I have recently purchased and been using a Highpoint 1820A card for setting up a RAID 5 array and have had no problems for about 2 months. Unfortunately, I seem to have run into a problem with the RAID setup and I hope you could please advise me on any way I could resolve it or any way in which I could troubleshoot it
further.

Summed up:
After getting an error on one drive all the other drives on the array fail. After this whenever the files which were being worked on at that time are read the same errors occur and the drives fail regardless of whether the array is rebuilt.

More detail:
I have a hardware RAID 5 array setup on 8 - 160gb SATA drives all to the same controller. I setup the RAID 5 in the raid card bios and then setup the a ext3 filesystem on it.
It has been working fine up until now and was about half full when I started getting the audio alert. At the time only Azureus(a bittorrent client) was running. The computer would not respond to keyboard or mouse for about 10 seconds but then recovered but I was unable to access the array.

The raid gui tools error log showed that the hard drive on channel 5 had failed and the other drives were getting errors because of it. Syslog showed the scsi read errors as shown below. I was unable to access any of the array until I restarted. After backing everything up that I could I found that as soon as I tried to read the latest files on there, files that were being worked on and which must have been getting written to at the time, it would get the same problem - audio alert again and all drives would fail the same way.
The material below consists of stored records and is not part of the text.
-- ==== Sys2Proof/Machine/Ports.lean ====
section
/-!
DEFINITION. Ports.lean: Vitrine's settings and trace port, the JTAG TAP and the management bus (R544 to R547, R571, R576,
R577).
-/

namespace Sys2Proof.Machine

/-! ## Vitrine (R544, R546) -/

/-- VIT_RESTART (R544): the restart waits for the next boundary. -/
def execVitRestart (s : State) : Host.Outcome State Fault Refusal :=
  if !s.serves then .next s else .next { s with vit := { s.vit with restart := true } }

/-- TRACE_FRAME_SEND (R546): a frame of the events on hand, while the port is enabled. -/
def execTraceFrameSend (s : State) : Host.Outcome State Fault Refusal :=
  if s.serves && bitOf s.vit.ctl 2 then .next s.sendFrame else .next s

/-- The settings written in the last tick take effect (R544). -/
def State.vitBoundary (s : State) : State :=
  let ctl := s.fld 0xA00000 0 3
  let wrap := !bitOf ctl 1
  let s := if s.vit.restart then (s.setQuad 0xA00010 0).setFlag 0xA0000C 0 false else s
  let s := if wrap then s.setFlag 0xA0000C 0 false
    else if 2 ^ 23 ≤ s.quad 0xA00010 then s.setFlag 0xA0000C 0 true else s
  { s with vit := { s.vit with
      ctl := ctl, kinds := s.fld 0xA00004 0 15, tenants := s.fld 0xA00008 0 17, restart := false,
      frame := if bitOf ctl 2 then s.vit.frame else [] } }

/-! ## JTAG (R547, R571) -/

/-- The level of an output pin: the boundary cell's while EXTEST drives it, else the module's. -/
def State.pinLevel (s : State) (cell : Nat) (own : Bool) : Bool :=
  if s.pins.boardTest && s.aoc.jtag.ir == 0 then s.aoc.jtag.cells.getD cell own else own

/-- The electrical levels of the low-speed signals in the order of R571: MATED#, PERST#, PWRGD, THROTTLE#, SLOT_ID[0] to
SLOT_ID[5], BOARD_TEST, SMB_CLK, SMB_DAT, SMB_ALERT#, TICK_IN, TICK_OUT. The straps' and the bus's levels at this moment are free
values. -/
def State.levels (s : State) : List Bool × State :=
  let (f, s) := s.free
  let p := s.pins
  ([!p.mated, !p.perst, s.pinLevel 2 p.pwrgd, !p.throttle] ++ (List.range 6).map (bitOf f) ++
   [p.boardTest, bitOf f 6, bitOf f 7, s.pinLevel 13 (!p.smbAlert), p.tickIn, s.pinLevel 15 p.tickOut], s)

def State.setTap (s : State) (ir : Nat) (cells : List Bool) : State :=
  { s with aoc := { s.aoc with jtag := { ir := ir, cells := cells } } }

/-- The captured levels leave on TDO, `bits` become the cells. -/
def State.boundaryScan (s : State) (ir : Nat) (bits : List Bool) : State :=
  if !s.pins.boardTest then s
  else
    let (levels, s) := s.levels
    (s.setTap ir ((bits ++ List.replicate 16 true).take 16)).send (.jtag levels)

/-- JTAG_EXTEST (R547): the cells shifted in drive the outputs. -/
def execJtagExtest (bits : List Bool) (s : State) : Host.Outcome State Fault Refusal := .next (s.boundaryScan 0 bits)

/-- JTAG_SAMPLE_PRELOAD (R547): the cells are sampled and loaded. -/
def execJtagSamplePreload (bits : List Bool) (s : State) : Host.Outcome State Fault Refusal := .next (s.boundaryScan 1 bits)

/-- The device identity (R547). -/
def idcode : Nat := 0x04816735

/-- JTAG_IDCODE (R547): least significant bit first. -/
def execJtagIdcode (s : State) : Host.Outcome State Fault Refusal :=
  if !s.pins.boardTest then .next s
  else .next ((s.setTap 2 s.aoc.jtag.cells).send (.jtag ((List.range 32).map (bitOf idcode))))

/-- JTAG_BYPASS (R547): 0xF and every other code; what is shifted in comes out one bit later. -/
def execJtagBypass (code : Nat) (bits : List Bool) (s : State) : Host.Outcome State Fault Refusal :=
  if !s.pins.boardTest ∨ 16 ≤ code ∨ code ≤ 2 then .next s
  else .next ((s.setTap 0xF s.aoc.jtag.cells).send (.jtag ((false :: bits).take bits.length)))

/-! ## The management bus (R576, R577) -/

/-- The always-on controller answers while the input lies in range. -/
def State.smbLive (s : State) : Bool := s.pins.v48

def State.smbRead (s : State) (data : List Byte) : State := if s.smbLive then s.send (.smb data) else s.send .smbNack

/-- SMB_STATUS (R577). -/
def execSmbStatus (s : State) : Host.Outcome State Fault Refusal :=
  let pins := s.pins.perst.toNat + 2 * (!s.pins.mated).toNat + 4 * s.pins.boardTest.toNat + 8 * (s.fld 0x90000C 0 1)
  .next (s.smbRead (leBytes 1 s.boot.state.code ++ leBytes 1 (s.fld 0x120 0 4) ++ leBytes 1 (s.fld 0x120 8 8) ++ leBytes 1 pins))

/-- SMB_POWER (R577): VIN in 10 mV, IIN in 0.1 A, PIN in W, PWR_CONV.GOOD. -/
def execSmbPower (s : State) : Host.Outcome State Fault Refusal :=
  .next (s.smbRead (leBytes 2 (meanOf s.pwr.vin) ++ leBytes 2 (s.pwr.iin / 100) ++ leBytes 2 (meanOf s.pwr.pin / 1000) ++
    leBytes 1 s.pins.conv ++ leBytes 1 0))

/-- The source with the highest temperature, the lowest of equal ones. -/
def hottest (ts : List Int) : Nat :=
  (ts.zipIdx.foldl (fun (m : Int × Nat) x => if m.1 < x.1 then x else m) (ts.headD 0, 0)).2

/-- SMB_TEMP (R577). -/
def execSmbTemp (s : State) : Host.Outcome State Fault Refusal :=
  let ts := s.pwr.temps
  let j := hottest ts
  let top := if ts.isEmpty then 0x80 else ((ts.getD j 0) % 256).toNat
  .next (s.smbRead (leBytes 1 top ++ leBytes 1 j ++ leBytes 1 (ts.filter fun t => decide (100 < t)).length ++ leBytes 1 0))

/-- SMB_IDENT (R577): MOD_SERIAL, MOD_ID, MOD_FW. -/
def execSmbIdent (s : State) : Host.Outcome State Fault Refusal :=
  .next (s.smbRead (s.getBytes 0x10 8 ++ s.getBytes 0x0 4 ++ s.getBytes 0x20 4))

/-- SMB_POSITION (R577). -/
def execSmbPosition (s : State) : Host.Outcome State Fault Refusal :=
  .next (s.smbRead (leBytes 1 (s.aoc.slotId.getD 0xFF) ++ leBytes 1 (if s.flag 0xC 17 then s.fld 0xC 0 6 else 0xFF)))

/-- SMB_ALERT (R577). -/
def execSmbAlert (s : State) : Host.Outcome State Fault Refusal := .next (s.smbRead (leBytes 2 (s.aoc.alert % 64)))

/-- SMB_ALERT_CLR (R577): the causes named are cleared; SMB_ALERT# stays asserted while one is left. -/
def execSmbAlertClr (causes : Nat) (s : State) : Host.Outcome State Fault Refusal :=
  if !s.smbLive then .next (s.send .smbNack)
  else
    let left := s.aoc.alert - (s.aoc.alert &&& causes)
    .next { s with aoc := { s.aoc with alert := left }, pins := { s.pins with smbAlert := left != 0 } }

/-- SMB_UNLISTED_COMMAND (R576). -/
def execSmbUnlistedCommand (s : State) : Host.Outcome State Fault Refusal := .next (s.send .smbNack)

end Sys2Proof.Machine
end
In the raid card bios it showed the drive on channel 5 as seperate from the rest of the array. I tried rebuilding in bios by readding the drive on channel 5 then choosing rebuild. From the rate it was going at it would have taken approximately 3 days, so instead I tried booting up and rebuilding in the gui raid tool and it took about 3 hours. Unfortunately, it still failed the exact same way once any attempt was made to read the problem files.

If the array is rebuilt it always seems to fail on channel 5 (channel 4 to the syslog) whenever data is read from the problem files, once that drive fails the other drives all start getting errors and fail as well. If the array is not rebuilt it just fails on either 6,7 or 8 and fails the rest the same way.

I have tried updating the raid card bios and drivers to the latest as well as the linux kernel with no luck (have tried both 2.4 and 2.6). I have run a non-destructive read-write test with badblocks with no result (e2fsck -c -c /dev/sda1 - though when scanning badblocks listed out of 273508625 whereas the scsi errors list at 1879053343 - Is it possible I am not scanning all the drives?).

I have a second 1820A card which I have tried with the same results.


Hopefully you could please answer the following questions for me:


Why would this array fail only when accessing certain files on it even after being rebuilt? Why would a read/write test not seem to trigger the errors?

Is there any further tools or procedures you can recommend for me to use in order to pinpoint the problem?

Is there a recommended way for testing the reliability of the array once it is built?

Is there a reason for the raid bios rebuild time taking much longer than the gui tools rebuild?

Any suggestions or advice at all would be happily received as I am becoming quite frustrated with this problem. Especially any recommendations on how to prevent this from happening again or ways of working out what caused this.


Thank you for your time.



Further info & logs:


Spec:
Highpoint 1820A
8 x SATA Seagate 160gb drives
Tagan 440W power supply
NCCH-DL Dual processor board with 2x 2.8 ghz Xeons
1gb RAM
20gb Maxtor PATA drive for operating system - Debian Linux


My message log:

Apr 10 22:26:31 chikyuu kernel: IAL: COMPLETION ERROR, adapter 0, channel 4, flags=104
Apr 10 22:26:31 chikyuu kernel: ATA regs: error 10, sector count 1, LBA low ff,
LBA mid ff, LBA high ff, device 4f, status 51
Apr 10 22:26:31 chikyuu kernel: Retry on channel(4)
Apr 10 22:26:31 chikyuu kernel: SCSI error : return code = 0x25050000
Apr 10 22:26:31 chikyuu kernel: end_request: I/O error, dev sda, sector 1879053343
Apr 10 22:26:32 chikyuu kernel: IAL: COMPLETION ERROR, adapter 0, channel 4, flags=104
Apr 10 22:26:32 chikyuu kernel: ATA regs: error 10, sector count 1, LBA low ff,
LBA mid ff, LBA high ff, device 4f, status 51
Apr 10 22:26:32 chikyuu kernel: Retry on channel(4)
Apr 10 22:26:32 chikyuu kernel: psmouse.c: Explorer Mouse at isa0060/serio1/input0 lost synchronization,
throwing 2 bytes away.
Apr 10 22:26:32 chikyuu kernel: SCSI error : return code = 0x25050000
Apr 10 22:26:32 chikyuu kernel: end_request: I/O error, dev sda, sector 1879053351
Apr 10 22:26:33 chikyuu kernel: IAL: COMPLETION ERROR, adapter 0, channel 4, flags=104
Apr 10 22:26:33 chikyuu kernel: ATA regs: error 10, sector count 1, LBA low ff,
LBA mid ff, LBA high ff, device 4f, status 51
Apr 10 22:26:33 chikyuu kernel: Retry on channel(4)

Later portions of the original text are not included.